TASK ITEM | Only the lines with the string "sends" are needed; return each of them from the entries below.

── SOURCE DATA ──

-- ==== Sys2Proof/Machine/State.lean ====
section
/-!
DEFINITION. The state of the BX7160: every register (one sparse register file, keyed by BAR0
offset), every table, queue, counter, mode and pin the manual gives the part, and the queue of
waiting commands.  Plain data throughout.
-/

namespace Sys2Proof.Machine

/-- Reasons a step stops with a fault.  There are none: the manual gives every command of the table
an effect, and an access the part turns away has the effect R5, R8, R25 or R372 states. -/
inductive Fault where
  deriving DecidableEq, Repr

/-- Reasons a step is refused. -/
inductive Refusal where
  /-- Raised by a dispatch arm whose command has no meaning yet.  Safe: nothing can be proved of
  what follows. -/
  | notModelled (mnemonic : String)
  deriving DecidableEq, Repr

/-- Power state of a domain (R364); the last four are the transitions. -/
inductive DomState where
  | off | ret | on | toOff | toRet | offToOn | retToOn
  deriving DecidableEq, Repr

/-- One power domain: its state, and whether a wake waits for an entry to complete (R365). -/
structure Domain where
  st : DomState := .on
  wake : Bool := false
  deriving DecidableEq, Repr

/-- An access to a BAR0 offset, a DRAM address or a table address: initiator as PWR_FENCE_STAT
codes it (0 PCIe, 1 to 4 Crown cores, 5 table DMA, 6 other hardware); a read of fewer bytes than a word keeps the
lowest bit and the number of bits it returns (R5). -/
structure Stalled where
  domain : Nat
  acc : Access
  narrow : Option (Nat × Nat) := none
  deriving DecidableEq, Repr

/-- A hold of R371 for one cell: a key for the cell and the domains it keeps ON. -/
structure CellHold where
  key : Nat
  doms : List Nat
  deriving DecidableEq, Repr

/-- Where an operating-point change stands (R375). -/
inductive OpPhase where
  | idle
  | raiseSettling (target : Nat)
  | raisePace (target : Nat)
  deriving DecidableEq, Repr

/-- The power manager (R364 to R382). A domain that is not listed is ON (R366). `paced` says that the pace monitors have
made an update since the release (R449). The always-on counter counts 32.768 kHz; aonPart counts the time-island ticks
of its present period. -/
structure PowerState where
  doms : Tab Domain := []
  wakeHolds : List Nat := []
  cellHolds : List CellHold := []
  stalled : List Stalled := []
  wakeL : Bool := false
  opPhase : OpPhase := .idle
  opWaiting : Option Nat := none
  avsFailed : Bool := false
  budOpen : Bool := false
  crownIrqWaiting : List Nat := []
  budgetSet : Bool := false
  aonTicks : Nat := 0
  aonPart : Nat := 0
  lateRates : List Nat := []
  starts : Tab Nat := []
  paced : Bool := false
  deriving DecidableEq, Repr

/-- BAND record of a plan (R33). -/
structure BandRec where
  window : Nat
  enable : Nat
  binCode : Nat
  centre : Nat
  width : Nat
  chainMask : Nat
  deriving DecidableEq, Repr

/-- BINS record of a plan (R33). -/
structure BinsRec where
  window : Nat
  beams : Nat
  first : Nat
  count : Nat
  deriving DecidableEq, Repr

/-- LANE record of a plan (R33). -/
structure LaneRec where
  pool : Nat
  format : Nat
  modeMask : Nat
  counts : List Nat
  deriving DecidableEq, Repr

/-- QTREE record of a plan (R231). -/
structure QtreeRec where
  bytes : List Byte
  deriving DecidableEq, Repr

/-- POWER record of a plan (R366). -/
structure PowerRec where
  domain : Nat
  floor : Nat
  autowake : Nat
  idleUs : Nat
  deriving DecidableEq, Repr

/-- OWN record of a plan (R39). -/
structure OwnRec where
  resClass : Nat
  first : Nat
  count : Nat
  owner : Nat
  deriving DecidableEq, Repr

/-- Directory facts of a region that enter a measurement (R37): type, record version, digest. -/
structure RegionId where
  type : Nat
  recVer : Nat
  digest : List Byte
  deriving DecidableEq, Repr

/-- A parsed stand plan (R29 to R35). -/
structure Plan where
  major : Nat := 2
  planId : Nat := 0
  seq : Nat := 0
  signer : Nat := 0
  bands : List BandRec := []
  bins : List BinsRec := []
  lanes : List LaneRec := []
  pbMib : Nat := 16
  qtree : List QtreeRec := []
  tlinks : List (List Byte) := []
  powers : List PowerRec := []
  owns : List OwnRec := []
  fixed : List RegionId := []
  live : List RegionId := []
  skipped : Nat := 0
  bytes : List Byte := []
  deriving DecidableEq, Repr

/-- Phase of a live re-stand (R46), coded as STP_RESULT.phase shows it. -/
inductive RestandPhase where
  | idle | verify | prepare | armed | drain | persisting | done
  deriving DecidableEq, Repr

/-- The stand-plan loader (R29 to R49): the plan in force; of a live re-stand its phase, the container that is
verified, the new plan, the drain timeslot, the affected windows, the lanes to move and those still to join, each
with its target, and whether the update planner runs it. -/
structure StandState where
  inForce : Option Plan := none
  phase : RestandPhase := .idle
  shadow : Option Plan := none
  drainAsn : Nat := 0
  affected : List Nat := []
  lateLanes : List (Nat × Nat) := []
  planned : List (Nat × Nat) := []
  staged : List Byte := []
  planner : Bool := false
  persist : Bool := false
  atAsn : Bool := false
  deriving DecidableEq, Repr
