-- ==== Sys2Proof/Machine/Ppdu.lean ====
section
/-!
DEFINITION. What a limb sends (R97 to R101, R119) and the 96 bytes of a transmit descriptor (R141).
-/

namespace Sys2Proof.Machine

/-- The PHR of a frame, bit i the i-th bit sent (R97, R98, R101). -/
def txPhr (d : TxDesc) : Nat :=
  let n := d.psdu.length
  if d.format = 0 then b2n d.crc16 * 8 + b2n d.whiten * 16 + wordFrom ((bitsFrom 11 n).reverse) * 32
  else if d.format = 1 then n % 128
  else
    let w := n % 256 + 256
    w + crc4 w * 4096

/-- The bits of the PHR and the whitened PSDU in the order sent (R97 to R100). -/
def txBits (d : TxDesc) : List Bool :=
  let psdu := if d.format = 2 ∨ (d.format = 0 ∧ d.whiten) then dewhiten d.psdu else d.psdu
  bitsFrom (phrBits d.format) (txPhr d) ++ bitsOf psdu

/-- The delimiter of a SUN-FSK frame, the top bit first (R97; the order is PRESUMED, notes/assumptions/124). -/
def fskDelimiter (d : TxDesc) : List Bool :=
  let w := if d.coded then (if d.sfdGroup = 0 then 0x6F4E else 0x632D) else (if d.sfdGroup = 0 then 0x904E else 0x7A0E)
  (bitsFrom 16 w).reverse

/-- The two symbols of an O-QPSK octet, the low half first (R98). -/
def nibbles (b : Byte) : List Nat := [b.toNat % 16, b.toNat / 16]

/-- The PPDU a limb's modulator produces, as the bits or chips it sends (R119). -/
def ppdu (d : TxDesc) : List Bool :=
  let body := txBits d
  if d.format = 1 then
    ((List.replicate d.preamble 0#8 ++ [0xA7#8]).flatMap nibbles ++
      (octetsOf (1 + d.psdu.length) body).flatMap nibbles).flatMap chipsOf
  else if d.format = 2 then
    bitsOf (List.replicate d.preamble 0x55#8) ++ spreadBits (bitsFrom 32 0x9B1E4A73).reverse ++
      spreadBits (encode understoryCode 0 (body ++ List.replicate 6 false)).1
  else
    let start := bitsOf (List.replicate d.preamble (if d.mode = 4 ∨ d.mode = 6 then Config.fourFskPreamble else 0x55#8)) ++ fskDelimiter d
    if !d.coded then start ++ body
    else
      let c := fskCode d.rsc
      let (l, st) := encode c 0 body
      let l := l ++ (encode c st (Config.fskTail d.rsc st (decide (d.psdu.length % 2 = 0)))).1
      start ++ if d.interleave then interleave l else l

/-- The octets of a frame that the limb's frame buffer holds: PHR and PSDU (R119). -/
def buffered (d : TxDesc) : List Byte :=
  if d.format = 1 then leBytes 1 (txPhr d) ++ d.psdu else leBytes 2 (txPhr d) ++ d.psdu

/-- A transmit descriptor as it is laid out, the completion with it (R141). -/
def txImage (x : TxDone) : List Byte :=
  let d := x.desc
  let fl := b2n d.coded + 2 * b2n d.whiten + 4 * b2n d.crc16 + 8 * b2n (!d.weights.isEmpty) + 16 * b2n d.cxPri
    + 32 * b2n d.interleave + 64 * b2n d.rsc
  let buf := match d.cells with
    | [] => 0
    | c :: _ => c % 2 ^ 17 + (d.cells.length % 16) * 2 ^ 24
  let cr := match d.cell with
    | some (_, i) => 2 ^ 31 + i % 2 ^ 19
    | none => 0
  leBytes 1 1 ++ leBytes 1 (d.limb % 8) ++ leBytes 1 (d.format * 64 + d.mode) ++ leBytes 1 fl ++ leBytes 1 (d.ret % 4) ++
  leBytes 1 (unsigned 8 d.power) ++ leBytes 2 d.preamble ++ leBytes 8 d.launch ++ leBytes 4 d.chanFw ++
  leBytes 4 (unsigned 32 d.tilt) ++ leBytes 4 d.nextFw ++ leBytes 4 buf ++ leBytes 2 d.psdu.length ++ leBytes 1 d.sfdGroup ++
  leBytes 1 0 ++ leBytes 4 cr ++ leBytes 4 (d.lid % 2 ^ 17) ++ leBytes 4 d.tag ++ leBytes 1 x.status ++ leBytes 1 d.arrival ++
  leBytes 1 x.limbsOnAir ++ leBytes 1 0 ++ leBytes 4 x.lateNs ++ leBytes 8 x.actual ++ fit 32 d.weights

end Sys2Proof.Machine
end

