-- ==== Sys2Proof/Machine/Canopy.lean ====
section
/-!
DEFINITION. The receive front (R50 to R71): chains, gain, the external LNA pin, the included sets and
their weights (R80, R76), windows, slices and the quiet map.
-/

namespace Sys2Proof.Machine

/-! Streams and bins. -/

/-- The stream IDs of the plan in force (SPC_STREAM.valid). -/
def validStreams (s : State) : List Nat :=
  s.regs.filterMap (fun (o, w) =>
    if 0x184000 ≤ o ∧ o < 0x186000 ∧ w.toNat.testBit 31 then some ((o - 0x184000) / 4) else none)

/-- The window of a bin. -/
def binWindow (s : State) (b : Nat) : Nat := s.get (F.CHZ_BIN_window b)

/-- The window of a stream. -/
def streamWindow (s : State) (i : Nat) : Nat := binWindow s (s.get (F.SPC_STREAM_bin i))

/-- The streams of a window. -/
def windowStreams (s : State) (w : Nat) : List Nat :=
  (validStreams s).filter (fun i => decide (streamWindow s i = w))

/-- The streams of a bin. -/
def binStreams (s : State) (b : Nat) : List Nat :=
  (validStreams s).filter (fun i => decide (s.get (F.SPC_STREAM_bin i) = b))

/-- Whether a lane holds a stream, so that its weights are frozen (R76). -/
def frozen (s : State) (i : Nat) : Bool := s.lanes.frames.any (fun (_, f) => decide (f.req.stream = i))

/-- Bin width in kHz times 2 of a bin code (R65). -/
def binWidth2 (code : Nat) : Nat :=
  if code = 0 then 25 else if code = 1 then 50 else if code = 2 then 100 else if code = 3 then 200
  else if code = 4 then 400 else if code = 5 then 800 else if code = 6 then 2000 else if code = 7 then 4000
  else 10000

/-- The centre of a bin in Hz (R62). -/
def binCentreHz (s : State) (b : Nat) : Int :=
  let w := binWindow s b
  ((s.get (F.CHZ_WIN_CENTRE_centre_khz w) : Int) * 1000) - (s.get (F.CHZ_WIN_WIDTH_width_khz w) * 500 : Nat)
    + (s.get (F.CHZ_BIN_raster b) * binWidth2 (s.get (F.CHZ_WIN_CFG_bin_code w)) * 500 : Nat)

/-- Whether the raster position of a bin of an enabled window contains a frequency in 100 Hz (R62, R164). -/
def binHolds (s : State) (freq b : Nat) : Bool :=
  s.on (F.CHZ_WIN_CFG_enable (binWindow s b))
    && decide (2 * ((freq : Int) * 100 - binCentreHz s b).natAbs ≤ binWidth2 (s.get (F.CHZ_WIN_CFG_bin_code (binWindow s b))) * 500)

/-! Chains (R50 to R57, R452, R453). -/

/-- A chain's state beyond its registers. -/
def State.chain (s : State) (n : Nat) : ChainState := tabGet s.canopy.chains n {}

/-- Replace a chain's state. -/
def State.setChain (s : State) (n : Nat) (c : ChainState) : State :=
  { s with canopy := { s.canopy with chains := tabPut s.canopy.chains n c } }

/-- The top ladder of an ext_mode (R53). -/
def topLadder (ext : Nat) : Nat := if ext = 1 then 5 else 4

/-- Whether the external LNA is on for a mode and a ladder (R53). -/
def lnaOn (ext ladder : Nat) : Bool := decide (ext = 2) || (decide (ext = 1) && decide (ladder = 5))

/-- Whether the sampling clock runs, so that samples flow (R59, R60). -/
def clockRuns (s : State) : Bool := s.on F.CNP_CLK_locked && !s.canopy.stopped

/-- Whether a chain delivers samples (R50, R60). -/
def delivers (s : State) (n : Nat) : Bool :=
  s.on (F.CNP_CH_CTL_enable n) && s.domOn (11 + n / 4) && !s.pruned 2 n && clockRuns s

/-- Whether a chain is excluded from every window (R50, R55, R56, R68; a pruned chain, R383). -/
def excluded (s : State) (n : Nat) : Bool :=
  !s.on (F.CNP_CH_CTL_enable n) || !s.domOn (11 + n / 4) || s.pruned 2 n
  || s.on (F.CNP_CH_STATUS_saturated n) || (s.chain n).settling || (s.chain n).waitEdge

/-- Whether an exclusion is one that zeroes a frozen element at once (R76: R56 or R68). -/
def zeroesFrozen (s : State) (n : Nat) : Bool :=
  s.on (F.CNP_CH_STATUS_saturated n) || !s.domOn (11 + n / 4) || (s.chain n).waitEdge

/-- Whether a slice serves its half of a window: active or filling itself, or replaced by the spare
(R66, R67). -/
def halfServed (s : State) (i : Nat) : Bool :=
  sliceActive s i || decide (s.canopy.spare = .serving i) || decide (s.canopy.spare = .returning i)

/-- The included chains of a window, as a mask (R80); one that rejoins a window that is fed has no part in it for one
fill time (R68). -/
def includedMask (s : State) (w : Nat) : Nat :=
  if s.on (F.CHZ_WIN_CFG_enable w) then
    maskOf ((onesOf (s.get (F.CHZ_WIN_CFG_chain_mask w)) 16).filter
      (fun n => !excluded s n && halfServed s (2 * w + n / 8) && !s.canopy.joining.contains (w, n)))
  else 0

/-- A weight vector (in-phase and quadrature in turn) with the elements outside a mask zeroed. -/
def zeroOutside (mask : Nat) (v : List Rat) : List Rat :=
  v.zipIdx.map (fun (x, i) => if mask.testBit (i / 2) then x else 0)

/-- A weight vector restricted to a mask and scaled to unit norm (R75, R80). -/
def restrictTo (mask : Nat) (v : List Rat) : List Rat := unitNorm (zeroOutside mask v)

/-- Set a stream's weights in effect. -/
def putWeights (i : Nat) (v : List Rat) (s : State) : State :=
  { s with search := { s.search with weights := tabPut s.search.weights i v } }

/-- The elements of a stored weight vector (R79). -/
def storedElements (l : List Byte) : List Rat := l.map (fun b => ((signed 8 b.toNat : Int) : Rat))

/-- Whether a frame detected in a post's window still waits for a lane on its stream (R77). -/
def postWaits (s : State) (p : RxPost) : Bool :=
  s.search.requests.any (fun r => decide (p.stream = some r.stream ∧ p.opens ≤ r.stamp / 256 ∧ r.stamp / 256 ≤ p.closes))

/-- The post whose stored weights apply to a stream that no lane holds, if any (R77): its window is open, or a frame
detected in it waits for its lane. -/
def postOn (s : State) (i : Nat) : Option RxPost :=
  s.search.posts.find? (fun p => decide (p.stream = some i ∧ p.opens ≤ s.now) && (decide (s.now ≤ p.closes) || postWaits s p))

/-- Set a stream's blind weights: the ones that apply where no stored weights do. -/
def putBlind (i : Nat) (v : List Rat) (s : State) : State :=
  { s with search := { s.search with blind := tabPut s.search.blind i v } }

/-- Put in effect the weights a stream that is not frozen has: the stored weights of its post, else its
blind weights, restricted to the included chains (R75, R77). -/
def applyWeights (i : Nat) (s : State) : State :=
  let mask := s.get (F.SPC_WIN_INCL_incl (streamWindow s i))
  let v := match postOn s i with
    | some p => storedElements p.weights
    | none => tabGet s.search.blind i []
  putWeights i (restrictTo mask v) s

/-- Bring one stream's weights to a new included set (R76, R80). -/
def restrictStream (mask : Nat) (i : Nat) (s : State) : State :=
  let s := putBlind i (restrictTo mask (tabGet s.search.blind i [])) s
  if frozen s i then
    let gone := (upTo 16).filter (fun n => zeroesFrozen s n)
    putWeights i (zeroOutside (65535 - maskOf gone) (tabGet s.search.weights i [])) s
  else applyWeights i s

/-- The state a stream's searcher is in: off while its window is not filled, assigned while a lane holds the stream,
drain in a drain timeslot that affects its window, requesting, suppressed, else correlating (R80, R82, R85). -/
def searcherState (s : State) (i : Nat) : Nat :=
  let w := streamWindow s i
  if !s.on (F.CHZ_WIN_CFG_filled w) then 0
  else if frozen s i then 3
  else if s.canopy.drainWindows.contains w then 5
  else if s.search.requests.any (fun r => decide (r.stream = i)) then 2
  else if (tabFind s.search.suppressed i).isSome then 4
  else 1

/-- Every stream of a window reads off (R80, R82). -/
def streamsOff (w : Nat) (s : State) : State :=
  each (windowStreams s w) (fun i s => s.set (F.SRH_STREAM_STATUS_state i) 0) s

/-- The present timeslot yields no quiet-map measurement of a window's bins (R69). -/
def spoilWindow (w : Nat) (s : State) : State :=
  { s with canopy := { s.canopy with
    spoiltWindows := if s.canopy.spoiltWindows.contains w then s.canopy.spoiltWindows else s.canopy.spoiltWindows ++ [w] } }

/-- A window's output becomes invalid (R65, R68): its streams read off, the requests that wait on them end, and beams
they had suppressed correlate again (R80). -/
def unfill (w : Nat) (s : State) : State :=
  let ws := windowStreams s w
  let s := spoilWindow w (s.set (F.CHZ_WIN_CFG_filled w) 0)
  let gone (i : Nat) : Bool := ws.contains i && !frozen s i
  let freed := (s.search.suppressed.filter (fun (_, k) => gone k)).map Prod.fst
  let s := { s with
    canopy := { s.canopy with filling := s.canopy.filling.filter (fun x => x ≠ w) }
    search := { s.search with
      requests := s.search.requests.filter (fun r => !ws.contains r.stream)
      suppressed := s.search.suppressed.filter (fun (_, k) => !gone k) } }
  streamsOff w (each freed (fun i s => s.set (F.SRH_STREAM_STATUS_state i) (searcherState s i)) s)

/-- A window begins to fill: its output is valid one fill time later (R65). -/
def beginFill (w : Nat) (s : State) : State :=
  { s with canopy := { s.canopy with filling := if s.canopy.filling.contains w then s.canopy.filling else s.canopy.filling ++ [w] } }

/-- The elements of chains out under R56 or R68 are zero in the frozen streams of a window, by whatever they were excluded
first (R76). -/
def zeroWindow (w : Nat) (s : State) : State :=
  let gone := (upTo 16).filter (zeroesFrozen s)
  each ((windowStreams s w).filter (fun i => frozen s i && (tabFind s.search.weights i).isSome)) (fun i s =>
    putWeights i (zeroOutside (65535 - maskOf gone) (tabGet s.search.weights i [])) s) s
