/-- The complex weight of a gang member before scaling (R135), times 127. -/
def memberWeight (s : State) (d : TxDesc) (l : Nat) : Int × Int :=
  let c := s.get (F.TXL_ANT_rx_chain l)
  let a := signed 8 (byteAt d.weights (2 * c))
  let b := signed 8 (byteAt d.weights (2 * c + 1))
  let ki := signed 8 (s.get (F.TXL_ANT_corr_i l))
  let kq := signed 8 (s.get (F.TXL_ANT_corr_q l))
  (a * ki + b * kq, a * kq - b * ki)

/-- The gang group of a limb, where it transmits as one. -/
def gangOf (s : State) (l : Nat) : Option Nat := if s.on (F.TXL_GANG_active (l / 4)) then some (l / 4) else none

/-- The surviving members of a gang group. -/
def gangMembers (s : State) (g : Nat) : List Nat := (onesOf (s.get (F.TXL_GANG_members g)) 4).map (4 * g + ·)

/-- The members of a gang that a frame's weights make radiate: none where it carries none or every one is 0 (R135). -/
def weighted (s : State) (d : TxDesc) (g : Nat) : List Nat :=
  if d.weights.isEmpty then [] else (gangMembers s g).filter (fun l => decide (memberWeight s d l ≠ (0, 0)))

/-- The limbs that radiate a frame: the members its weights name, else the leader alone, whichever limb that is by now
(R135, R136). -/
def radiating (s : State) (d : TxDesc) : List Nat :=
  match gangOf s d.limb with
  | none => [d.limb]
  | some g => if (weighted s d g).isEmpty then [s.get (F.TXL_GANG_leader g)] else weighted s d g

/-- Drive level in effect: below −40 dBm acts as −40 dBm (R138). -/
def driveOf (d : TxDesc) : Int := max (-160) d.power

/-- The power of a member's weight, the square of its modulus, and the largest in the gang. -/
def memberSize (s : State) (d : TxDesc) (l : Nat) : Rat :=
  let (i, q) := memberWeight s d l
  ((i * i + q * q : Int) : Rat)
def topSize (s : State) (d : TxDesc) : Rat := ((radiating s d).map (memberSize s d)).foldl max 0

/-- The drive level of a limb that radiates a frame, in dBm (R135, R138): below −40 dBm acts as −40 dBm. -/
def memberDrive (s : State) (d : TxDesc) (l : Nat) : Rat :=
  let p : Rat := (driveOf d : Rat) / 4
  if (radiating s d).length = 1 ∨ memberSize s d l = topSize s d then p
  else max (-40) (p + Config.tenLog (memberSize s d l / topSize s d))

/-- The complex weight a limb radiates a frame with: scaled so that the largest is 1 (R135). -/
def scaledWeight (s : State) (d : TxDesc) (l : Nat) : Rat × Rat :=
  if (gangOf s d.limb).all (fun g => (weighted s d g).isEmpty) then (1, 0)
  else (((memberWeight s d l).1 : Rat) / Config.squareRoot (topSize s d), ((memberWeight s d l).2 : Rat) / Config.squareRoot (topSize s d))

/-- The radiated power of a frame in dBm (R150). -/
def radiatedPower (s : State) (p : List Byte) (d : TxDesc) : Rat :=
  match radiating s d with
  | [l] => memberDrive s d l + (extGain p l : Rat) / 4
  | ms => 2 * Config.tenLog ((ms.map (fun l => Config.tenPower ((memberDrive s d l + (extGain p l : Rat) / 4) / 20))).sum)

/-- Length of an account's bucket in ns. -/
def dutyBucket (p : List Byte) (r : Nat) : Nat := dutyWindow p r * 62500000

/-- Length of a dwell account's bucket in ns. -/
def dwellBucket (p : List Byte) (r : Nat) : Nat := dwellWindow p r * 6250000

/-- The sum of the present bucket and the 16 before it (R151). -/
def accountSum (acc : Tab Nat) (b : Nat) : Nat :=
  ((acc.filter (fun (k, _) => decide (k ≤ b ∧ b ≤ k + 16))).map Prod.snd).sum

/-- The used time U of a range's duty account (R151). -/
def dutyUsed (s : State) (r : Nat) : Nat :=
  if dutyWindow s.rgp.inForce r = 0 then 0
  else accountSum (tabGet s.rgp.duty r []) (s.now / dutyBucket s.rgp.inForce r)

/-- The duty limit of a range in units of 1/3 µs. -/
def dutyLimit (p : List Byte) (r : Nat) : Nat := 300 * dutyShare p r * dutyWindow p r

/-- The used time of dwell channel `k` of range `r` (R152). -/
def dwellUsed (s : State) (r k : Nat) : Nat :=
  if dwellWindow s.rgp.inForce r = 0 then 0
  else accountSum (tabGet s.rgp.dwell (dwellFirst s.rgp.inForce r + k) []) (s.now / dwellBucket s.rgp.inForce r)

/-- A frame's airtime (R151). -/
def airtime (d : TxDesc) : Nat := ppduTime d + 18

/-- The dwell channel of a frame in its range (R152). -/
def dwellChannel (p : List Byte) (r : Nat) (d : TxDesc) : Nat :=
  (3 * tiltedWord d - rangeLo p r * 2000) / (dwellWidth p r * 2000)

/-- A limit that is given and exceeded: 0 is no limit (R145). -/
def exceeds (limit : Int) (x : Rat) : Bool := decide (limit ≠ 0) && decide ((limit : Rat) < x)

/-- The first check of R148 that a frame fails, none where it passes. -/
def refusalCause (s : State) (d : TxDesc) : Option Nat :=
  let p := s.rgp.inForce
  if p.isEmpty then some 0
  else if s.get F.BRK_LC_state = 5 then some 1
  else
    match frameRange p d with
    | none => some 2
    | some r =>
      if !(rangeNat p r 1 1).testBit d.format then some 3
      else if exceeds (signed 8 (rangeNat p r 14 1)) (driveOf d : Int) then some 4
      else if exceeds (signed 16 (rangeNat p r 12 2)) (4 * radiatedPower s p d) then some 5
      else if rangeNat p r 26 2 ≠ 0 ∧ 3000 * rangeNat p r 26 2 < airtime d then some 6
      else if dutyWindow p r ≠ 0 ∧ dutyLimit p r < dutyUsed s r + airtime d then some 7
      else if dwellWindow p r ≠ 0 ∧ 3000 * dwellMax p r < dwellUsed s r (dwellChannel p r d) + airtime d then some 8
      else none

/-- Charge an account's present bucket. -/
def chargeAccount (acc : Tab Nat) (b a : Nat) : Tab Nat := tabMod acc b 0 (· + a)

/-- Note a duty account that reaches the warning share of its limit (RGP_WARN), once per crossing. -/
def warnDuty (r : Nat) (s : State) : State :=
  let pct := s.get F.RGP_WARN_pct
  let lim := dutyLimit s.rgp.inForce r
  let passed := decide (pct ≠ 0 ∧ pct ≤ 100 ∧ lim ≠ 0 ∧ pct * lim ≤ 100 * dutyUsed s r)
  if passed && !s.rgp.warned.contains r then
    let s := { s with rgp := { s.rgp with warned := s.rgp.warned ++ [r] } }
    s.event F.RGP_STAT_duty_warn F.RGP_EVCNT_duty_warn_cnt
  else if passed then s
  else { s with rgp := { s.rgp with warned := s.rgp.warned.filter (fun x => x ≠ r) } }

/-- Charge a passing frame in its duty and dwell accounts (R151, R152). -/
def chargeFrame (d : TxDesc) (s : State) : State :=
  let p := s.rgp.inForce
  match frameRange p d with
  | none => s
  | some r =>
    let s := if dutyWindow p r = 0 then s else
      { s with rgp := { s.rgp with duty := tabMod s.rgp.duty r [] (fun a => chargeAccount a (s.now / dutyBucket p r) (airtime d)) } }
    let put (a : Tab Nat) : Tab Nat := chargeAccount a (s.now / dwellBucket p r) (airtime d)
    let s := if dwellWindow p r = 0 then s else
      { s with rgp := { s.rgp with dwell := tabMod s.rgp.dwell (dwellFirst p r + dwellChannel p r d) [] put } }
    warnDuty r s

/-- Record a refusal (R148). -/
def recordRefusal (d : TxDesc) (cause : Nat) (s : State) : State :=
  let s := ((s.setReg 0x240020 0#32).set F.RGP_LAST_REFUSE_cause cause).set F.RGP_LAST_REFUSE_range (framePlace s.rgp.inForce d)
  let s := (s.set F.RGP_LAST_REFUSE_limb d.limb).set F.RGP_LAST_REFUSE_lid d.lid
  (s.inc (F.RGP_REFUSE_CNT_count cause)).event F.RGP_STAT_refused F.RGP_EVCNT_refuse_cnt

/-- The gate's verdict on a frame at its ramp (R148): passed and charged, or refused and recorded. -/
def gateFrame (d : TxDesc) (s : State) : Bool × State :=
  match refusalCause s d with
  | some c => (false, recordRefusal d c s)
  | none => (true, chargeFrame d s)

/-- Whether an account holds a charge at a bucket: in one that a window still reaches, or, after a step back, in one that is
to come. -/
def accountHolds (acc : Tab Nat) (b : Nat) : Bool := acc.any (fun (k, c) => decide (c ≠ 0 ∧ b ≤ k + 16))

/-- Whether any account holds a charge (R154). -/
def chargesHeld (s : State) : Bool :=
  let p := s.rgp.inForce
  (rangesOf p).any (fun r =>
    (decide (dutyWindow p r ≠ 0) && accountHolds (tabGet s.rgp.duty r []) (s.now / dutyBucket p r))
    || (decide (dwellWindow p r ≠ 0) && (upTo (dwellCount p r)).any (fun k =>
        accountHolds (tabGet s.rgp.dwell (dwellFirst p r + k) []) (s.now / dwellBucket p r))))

───

EXERCISE ANSWER |
DEFINITION. What a limb sends (R97 to R101, R119) and the 96 bytes of a transmit descriptor (R141).
/-- The PPDU a limb's modulator produces, as the bits or chips it sends (R119). -/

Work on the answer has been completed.